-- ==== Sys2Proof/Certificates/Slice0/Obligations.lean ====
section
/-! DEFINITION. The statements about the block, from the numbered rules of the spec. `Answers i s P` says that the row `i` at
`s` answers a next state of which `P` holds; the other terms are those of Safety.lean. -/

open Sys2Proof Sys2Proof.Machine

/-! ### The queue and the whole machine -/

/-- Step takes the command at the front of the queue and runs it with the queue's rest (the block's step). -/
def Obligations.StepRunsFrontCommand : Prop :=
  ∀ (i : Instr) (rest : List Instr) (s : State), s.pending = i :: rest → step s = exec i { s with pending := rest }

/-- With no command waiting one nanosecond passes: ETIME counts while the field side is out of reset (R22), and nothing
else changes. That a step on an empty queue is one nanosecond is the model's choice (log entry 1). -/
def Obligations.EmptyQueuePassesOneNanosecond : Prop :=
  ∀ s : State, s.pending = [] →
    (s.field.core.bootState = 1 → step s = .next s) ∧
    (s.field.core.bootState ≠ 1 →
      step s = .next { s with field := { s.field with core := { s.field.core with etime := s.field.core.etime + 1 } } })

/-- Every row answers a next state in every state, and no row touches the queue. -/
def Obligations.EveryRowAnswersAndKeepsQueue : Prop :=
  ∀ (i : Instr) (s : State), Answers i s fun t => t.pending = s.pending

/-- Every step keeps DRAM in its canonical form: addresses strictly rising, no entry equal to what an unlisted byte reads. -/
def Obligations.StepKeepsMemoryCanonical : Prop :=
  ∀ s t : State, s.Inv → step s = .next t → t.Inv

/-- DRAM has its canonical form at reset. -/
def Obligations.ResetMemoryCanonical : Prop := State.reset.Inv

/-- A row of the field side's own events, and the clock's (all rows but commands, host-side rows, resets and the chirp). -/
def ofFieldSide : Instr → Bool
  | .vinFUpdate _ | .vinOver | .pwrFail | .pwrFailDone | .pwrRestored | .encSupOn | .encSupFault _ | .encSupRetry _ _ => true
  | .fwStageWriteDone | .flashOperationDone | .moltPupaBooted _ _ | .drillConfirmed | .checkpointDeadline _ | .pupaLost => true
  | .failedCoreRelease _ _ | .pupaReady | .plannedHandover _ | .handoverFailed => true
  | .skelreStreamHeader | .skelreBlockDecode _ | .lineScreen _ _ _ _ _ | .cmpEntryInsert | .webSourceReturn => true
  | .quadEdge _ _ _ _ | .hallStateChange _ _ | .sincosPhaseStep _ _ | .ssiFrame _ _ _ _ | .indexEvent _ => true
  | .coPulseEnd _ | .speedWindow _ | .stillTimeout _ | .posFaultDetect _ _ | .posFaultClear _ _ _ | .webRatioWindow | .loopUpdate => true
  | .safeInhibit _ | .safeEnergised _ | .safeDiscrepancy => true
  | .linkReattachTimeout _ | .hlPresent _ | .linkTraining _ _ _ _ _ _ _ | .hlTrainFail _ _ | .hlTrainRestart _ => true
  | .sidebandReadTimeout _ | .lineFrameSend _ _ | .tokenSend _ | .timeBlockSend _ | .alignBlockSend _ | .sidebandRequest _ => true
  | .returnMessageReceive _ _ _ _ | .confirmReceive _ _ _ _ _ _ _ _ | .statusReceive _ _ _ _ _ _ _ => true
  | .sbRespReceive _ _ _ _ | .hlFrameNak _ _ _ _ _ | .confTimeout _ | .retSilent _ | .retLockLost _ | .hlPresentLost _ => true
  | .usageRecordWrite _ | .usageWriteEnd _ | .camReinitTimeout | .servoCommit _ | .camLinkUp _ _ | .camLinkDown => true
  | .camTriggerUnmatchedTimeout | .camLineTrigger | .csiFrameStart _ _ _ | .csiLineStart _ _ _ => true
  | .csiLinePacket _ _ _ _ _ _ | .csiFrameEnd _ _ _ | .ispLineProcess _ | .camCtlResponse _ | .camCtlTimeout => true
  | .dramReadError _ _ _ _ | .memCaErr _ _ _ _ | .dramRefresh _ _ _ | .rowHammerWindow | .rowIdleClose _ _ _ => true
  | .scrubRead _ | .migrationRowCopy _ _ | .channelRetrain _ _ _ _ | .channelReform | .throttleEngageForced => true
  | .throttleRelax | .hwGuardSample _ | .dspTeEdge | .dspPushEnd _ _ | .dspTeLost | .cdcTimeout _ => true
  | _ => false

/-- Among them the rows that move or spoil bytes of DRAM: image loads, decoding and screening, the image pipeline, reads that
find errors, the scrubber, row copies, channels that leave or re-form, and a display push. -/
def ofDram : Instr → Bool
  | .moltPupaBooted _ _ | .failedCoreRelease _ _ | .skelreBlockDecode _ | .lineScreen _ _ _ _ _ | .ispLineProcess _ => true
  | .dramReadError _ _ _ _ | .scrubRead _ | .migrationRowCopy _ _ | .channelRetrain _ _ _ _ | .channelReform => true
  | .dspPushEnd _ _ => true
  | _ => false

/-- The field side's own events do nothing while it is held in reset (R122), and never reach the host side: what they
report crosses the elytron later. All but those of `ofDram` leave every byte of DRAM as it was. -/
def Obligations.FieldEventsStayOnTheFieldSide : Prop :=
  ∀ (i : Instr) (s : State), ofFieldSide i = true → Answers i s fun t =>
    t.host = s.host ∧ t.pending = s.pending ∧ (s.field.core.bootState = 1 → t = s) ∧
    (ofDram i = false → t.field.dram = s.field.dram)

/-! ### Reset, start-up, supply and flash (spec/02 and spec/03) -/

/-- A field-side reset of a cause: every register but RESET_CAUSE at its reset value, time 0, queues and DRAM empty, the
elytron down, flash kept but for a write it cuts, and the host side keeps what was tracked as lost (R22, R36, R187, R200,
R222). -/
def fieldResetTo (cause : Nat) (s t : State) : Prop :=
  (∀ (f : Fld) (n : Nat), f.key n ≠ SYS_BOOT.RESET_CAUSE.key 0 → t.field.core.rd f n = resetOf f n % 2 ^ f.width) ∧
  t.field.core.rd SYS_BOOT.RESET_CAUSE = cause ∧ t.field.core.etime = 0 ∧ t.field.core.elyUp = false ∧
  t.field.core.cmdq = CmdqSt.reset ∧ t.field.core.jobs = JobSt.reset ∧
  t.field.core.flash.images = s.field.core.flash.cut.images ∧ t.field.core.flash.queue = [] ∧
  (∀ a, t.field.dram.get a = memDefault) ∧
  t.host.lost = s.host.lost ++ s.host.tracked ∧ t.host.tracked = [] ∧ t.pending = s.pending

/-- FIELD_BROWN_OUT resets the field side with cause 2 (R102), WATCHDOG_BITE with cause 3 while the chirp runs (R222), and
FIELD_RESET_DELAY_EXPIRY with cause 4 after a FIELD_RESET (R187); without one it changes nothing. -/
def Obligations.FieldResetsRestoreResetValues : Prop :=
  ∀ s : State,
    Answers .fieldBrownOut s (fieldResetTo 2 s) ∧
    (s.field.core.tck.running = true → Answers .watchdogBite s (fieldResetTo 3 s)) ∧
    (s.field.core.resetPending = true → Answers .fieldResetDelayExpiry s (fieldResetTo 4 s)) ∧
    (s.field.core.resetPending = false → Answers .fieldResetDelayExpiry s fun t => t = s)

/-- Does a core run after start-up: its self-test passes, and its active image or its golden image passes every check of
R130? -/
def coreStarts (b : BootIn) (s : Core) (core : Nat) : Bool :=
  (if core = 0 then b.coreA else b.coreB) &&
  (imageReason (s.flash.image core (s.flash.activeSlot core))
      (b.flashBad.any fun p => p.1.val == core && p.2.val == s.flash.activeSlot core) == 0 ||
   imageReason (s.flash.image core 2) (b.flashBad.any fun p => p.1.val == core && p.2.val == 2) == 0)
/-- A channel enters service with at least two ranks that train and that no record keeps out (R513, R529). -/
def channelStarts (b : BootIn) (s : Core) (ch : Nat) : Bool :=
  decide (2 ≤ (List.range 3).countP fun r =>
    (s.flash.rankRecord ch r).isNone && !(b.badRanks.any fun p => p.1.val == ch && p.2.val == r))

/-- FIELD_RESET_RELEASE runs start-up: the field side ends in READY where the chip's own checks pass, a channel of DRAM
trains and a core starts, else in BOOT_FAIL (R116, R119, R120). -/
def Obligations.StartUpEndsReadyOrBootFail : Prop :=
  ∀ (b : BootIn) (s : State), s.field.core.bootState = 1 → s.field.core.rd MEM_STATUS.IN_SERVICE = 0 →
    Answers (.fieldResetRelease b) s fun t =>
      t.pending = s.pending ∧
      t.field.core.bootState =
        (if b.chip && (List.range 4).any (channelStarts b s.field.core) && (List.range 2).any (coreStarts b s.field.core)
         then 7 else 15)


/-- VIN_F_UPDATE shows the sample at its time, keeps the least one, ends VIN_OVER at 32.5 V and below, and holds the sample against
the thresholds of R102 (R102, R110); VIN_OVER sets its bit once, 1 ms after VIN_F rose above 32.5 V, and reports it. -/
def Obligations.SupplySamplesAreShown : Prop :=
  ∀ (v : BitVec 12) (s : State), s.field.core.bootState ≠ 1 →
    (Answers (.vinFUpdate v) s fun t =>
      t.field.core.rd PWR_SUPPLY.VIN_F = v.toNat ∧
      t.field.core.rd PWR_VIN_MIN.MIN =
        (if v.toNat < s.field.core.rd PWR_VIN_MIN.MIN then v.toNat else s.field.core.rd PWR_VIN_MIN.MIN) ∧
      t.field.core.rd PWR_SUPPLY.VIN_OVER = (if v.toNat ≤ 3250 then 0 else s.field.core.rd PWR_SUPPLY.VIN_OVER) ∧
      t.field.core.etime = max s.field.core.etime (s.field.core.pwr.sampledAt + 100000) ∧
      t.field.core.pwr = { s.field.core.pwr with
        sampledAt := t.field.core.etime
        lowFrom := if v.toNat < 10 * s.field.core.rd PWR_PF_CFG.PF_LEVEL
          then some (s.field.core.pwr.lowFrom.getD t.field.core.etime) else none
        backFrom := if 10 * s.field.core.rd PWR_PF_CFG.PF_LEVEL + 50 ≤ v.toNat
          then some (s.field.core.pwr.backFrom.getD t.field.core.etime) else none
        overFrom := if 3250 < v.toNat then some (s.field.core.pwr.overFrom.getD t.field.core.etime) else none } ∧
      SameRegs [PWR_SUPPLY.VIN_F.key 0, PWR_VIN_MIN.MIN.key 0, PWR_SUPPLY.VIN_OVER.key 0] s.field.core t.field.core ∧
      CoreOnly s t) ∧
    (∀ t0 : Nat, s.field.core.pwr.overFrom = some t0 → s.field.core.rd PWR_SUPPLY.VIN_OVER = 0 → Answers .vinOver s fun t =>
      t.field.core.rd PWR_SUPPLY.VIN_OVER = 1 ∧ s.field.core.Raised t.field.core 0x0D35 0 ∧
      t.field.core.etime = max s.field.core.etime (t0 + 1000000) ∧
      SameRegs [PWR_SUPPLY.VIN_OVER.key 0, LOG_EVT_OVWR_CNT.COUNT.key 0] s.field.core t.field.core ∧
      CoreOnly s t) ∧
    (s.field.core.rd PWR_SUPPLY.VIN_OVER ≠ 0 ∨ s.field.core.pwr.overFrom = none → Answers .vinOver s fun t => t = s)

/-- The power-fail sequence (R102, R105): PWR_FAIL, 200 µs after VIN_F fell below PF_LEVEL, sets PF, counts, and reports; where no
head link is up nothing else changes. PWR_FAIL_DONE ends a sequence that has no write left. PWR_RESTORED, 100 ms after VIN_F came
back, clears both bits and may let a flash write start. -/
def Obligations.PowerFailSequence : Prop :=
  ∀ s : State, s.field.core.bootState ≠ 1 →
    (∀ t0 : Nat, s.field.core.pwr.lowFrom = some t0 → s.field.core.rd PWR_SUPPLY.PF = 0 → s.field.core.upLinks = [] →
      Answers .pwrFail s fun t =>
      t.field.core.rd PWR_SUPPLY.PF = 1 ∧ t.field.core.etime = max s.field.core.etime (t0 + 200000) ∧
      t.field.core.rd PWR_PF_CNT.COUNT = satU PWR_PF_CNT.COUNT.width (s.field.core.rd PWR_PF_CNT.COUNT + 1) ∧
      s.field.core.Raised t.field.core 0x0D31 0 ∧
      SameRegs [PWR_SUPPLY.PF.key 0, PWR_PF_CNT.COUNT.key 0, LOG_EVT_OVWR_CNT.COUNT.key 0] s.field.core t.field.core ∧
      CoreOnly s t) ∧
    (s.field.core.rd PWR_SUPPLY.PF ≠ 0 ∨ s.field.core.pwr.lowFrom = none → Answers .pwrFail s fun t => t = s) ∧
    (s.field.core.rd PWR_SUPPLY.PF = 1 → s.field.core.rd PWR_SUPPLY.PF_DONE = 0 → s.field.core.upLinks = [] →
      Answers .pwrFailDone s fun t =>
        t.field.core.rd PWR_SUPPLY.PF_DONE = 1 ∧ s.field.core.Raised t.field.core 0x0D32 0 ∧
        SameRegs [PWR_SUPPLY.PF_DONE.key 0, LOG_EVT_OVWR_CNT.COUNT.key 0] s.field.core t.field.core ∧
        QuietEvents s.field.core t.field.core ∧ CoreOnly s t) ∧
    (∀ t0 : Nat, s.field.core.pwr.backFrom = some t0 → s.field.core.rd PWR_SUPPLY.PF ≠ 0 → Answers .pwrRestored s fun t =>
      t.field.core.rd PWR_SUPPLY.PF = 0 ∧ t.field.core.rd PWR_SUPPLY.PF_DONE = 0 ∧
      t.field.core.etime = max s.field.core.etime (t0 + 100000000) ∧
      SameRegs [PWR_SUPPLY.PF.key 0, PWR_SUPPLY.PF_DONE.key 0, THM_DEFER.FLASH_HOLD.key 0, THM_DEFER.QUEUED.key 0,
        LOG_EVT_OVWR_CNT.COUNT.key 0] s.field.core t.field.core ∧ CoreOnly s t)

┄┄┄┄┄┄

• _REQUIRED WORK_
Whenever the string "where" shows up in a line of the entries, copy that line.

• _SOLUTION TO THIS PROBLEM_
/-- FIELD_RESET_RELEASE runs start-up: the field side ends in READY where the chip's own checks pass, a channel of DRAM
/-- The power-fail sequence (R102, R105): PWR_FAIL, 200 µs after VIN_F fell below PF_LEVEL, sets PF, counts, and reports; where no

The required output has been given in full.